Build, Test, and Development Commands

  • Install dependencies with python -m pip install -r requirements.txt.
  • Local CLI extraction prompts for a PDF path and prints JSON:
    • python extractor.py
  • Run the Space UI locally:
    • streamlit run src/streamlit_app.py
  • Quick import sanity check:
    • python -c "import extractor; print(extractor.DEFAULT_MODEL)"

Coding Style & Naming Conventions

  • Keep 2-space indentation in extractor.py.
  • Use snake_case for functions/variables, UPPER_SNAKE for constants, and add type hints for new functions.
  • Template JSON filenames should be snake_case and registered via lowercase filename keywords in TEMPLATE_REGISTRY.

Testing Guidelines

  • No automated test suite exists yet.
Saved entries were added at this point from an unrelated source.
/-- R189, R162, R234. From any state of a looping engine, a STOP request, a turn of the loop and a turn of
the caller end in Off with the lines idle, one OK to the caller, and no event but the four idle ones. -/
def Obligations.StopThenHaltLeadsToOff : Prop :=
  ∀ (i : Nat) (later : List Agent) (rest : List Request) (s : State),
    s.owner = .none → loopActive s.phase = true → Owner.caller i ∉ s.stopWait →
    s.turns = .caller i :: .loop :: .caller i :: later →
    s.pending = { caller := i, channel := .port, bytes := [0x7F#8] } :: rest →
    Sys2Proof.core.run 3 s = .next
      { s with
        turns := later, pending := rest, phase := .off, stopReq := false, pins := Pins.idle,
        trace := s.trace ++ idleOut,
        responses := s.responses ++ [⟨.caller i, .ok, .none⟩] }

/-! ## Wire bytes -/

/-- R74, R75. Each WIRE row sends its byte through SENDBYTE: the parameter's value, or BASE of the mode in
force plus the offset, modulo 256. That a row driven alone goes through the envelope, ENotRunning where no
engine runs and OK otherwise, is the model's choice (log 10, DESIGN CHOICE). -/
def Obligations.WireBytesGoThroughSendByte : Prop :=
  (∀ (i : Instr) (b : Byte) (s : State), engineRuns s.phase = true →
    ((∃ m, i = .cmdMode m ∧ b = perMode s.cfg.cmdMode m) ∨
      (i = .cmdDataAutoinc ∧ b = s.cfg.cmdDataAutoinc) ∨
      (i = .cmdReadKeys ∧ b = s.cfg.cmdReadKeys) ∨
      (∃ off, i = .addr off ∧ b = addressAt s.cfg s.mode off.toNat) ∨
      (∃ v, i = .cmdBright v ∧ b = s.cfg.cmdBright[v.toNat])) →
    exec i s = .next (answered .ok .none
      { s with
        pins := { s.pins with clk := true, dio := b.getLsbD 7 }
        trace := s.trace ++ shiftOut b })) ∧
  (∀ m : Mode, NeedsEngine (.cmdMode m)) ∧ NeedsEngine .cmdDataAutoinc ∧
  NeedsEngine .cmdReadKeys ∧ (∀ off : BitVec 4, NeedsEngine (.addr off)) ∧
  ∀ v : BitVec 4, NeedsEngine (.cmdBright v)

/-- R74, R75, R89. Under the default instantiation of the parameters (log 3, PRESUMED), the instruction that
a byte on the wire channel (log 9, DEDUCED) decodes to sends that very byte. That it runs alone, in the
envelope, and is answered OK is the model's choice (log 10, DESIGN CHOICE). -/
def Obligations.DefaultWireBytesSendThemselves : Prop :=
  ∀ (b : Byte) (i : Instr) (s : State), decode .wire [b] = .ok i →
    s.cfg = Config.defaultParams → engineRuns s.phase = true →
    exec i s = .next (answered .ok .none
      { s with
        pins := { s.pins with clk := true, dio := b.getLsbD 7 }
        trace := s.trace ++ shiftOut b })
If adding tests, use pytest under tests/.
  • Validate that model output matches the exact template schema and that filename keywords map to the right template.

Commit & Pull Request Guidelines

  • No established commit convention; use short, imperative subjects.
  • PRs should include the document type, template files touched, example filename keyword, and any config/env changes.

Security & Configuration Tips

  • Set OPENAI_API_KEY for local runs and the Space; optionally override EXTRACTOR_MODEL_ALIAS.
  • Avoid committing sensitive PDFs or output data; use redacted samples for demos.

Automation

  • .github/workflows/sync-hf.yml pushes main to the HF Space on each commit using HF_TOKEN.
  • Treat GitHub as the source of truth; direct edits on HF may be overwritten.
  • The workflow force-pushes a fresh snapshot to avoid blocked legacy binaries in history.